* **Data shown**

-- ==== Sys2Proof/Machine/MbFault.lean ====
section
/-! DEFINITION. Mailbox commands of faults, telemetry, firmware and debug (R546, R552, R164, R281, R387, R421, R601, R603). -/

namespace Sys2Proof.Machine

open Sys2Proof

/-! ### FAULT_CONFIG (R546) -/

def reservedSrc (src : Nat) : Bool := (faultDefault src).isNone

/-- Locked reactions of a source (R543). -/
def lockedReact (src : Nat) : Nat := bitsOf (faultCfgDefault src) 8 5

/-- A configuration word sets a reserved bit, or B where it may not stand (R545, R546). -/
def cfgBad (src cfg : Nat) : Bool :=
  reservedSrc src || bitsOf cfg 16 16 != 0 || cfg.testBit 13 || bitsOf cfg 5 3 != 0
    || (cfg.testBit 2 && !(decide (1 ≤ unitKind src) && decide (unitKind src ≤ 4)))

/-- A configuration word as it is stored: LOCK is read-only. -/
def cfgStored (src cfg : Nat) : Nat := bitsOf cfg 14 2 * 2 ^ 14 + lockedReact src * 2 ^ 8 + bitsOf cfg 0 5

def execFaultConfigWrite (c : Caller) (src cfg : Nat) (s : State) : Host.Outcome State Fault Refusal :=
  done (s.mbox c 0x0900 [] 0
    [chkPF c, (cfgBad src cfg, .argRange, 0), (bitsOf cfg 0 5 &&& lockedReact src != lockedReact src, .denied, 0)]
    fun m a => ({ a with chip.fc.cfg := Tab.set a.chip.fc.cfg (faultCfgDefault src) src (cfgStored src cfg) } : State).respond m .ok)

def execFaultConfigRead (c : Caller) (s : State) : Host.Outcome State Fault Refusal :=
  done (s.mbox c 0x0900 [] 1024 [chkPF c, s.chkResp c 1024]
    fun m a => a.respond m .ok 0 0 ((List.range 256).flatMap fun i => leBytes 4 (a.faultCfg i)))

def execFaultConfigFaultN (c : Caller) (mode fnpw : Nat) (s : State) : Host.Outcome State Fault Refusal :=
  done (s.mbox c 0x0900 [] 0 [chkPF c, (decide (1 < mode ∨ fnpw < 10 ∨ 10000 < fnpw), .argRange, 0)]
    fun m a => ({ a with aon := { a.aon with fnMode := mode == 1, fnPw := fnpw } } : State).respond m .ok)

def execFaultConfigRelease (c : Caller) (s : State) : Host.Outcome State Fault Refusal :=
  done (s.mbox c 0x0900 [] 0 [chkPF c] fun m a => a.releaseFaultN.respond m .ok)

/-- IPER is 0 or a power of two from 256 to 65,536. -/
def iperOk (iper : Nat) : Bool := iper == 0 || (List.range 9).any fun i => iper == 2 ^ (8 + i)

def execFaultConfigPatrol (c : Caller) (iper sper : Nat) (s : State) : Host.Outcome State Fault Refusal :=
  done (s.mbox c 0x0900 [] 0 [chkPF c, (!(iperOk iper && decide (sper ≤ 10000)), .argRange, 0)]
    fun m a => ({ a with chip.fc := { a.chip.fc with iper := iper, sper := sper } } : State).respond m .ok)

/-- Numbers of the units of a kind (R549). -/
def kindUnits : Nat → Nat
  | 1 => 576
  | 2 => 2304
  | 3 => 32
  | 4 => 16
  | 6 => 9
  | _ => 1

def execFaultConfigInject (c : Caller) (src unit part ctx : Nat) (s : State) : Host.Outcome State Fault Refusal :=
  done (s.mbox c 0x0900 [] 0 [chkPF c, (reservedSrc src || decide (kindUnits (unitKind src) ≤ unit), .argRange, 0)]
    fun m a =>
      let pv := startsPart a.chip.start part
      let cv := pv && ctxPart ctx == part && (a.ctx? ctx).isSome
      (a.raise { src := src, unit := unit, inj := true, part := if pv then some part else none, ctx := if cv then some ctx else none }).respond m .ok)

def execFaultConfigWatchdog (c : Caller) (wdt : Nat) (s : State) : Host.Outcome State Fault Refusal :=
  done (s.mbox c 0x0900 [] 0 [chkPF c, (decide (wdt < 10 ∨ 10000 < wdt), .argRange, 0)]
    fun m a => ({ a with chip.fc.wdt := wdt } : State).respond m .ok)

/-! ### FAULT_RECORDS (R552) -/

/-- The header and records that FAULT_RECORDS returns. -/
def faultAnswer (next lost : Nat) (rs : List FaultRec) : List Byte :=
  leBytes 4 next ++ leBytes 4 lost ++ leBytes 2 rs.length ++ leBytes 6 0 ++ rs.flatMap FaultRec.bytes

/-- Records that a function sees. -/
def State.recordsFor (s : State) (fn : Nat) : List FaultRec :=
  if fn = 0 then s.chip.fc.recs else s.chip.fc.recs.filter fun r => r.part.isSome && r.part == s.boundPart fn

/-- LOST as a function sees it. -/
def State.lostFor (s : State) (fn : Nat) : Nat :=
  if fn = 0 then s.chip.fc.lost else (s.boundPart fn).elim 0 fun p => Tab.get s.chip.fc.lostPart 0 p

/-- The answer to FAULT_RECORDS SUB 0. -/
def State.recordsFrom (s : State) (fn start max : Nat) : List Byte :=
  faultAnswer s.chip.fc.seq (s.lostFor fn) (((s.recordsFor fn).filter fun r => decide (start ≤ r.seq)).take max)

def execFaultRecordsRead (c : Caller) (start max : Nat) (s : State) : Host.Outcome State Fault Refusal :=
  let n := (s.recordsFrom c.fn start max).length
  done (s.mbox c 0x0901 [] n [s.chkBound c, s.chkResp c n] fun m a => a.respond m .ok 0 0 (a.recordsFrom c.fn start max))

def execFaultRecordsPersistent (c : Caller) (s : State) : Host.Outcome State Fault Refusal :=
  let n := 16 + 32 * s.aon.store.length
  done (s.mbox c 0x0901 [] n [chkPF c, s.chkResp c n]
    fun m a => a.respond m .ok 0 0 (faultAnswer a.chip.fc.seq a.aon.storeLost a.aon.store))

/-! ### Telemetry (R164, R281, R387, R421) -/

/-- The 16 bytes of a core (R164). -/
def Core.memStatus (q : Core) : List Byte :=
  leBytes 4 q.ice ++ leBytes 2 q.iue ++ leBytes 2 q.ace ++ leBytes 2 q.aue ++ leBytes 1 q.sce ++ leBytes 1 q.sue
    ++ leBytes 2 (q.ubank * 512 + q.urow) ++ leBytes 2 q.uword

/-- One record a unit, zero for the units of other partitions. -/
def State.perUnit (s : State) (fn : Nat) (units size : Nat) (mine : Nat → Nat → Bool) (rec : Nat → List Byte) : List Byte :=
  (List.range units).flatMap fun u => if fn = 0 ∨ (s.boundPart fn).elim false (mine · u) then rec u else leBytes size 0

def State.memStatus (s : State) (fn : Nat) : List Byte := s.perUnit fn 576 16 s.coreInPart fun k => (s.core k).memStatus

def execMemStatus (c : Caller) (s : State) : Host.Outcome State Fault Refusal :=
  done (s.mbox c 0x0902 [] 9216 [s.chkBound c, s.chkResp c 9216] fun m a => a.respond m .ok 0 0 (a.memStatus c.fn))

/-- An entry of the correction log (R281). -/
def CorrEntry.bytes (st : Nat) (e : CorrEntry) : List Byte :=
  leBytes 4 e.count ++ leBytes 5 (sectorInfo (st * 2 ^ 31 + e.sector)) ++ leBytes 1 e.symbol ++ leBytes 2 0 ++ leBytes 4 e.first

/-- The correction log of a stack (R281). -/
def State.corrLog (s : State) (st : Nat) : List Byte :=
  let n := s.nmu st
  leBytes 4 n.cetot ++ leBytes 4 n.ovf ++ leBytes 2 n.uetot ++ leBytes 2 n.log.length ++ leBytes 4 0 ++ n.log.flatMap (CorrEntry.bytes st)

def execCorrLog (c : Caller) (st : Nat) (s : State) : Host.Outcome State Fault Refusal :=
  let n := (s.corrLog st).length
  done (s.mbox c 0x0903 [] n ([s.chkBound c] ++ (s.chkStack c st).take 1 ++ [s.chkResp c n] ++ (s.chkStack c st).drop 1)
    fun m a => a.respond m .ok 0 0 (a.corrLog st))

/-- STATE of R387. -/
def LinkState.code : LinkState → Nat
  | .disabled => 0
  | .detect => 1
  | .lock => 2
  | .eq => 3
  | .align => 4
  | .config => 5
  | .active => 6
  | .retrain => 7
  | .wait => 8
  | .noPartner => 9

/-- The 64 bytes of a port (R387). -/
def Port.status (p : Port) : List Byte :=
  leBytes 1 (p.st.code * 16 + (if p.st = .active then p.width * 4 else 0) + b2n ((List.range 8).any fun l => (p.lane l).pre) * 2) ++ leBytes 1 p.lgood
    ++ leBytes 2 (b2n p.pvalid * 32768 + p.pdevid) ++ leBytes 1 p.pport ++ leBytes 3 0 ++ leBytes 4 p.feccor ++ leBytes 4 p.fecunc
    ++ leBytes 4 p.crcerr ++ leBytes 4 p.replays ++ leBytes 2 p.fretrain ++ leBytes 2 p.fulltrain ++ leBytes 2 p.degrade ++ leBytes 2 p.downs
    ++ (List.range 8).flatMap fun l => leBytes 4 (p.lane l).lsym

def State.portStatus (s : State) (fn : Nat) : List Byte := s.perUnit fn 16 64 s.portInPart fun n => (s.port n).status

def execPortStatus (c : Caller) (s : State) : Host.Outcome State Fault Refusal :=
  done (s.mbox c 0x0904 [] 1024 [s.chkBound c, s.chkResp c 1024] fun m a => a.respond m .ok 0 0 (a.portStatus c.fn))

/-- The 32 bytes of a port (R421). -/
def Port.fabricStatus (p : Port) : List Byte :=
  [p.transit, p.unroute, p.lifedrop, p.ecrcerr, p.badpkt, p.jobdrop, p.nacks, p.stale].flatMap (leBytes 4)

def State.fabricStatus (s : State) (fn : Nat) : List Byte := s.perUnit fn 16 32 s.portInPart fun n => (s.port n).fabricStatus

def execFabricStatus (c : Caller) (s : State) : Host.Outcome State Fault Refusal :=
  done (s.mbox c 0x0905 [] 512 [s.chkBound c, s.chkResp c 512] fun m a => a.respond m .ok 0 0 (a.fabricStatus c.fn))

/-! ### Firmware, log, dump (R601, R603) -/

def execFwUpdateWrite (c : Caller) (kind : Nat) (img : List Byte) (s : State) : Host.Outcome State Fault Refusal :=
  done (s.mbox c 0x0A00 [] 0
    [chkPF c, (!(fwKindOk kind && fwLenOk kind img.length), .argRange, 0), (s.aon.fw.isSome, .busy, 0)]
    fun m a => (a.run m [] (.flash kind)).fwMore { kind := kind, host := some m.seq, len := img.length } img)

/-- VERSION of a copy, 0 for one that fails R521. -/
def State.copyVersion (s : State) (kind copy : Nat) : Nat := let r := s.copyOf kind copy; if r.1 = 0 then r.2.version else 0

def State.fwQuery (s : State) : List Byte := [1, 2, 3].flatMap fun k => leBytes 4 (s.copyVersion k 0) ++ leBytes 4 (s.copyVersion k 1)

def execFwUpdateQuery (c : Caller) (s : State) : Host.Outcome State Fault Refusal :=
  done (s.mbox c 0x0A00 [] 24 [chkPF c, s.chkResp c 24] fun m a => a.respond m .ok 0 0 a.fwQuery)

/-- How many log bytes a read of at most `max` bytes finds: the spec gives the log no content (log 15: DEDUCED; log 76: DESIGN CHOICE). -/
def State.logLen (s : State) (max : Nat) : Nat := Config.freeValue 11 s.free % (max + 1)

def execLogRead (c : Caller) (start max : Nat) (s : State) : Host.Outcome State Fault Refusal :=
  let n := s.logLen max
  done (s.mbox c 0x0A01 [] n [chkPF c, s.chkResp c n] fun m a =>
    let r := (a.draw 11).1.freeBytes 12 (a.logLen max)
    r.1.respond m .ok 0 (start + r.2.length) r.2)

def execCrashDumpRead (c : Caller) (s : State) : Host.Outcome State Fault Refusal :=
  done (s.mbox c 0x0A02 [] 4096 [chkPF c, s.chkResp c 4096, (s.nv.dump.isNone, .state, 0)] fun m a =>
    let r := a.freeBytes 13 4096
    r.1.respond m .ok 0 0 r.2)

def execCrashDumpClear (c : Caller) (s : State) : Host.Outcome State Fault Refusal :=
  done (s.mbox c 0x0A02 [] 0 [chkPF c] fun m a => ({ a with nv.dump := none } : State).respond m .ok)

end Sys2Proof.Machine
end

* **What you have to do**
Starting with the first line of the entries and ending with the line that has "(R545, R546). -/", copy each line exactly and add nothing.

* **Written reply**
-- ==== Sys2Proof/Machine/MbFault.lean ====
section
/-! DEFINITION. Mailbox commands of faults, telemetry, firmware and debug (R546, R552, R164, R281, R387, R421, R601, R603). -/

namespace Sys2Proof.Machine

open Sys2Proof

/-! ### FAULT_CONFIG (R546) -/

def reservedSrc (src : Nat) : Bool := (faultDefault src).isNone

/-- Locked reactions of a source (R543). -/
def lockedReact (src : Nat) : Nat := bitsOf (faultCfgDefault src) 8 5

/-- A configuration word sets a reserved bit, or B where it may not stand (R545, R546). -/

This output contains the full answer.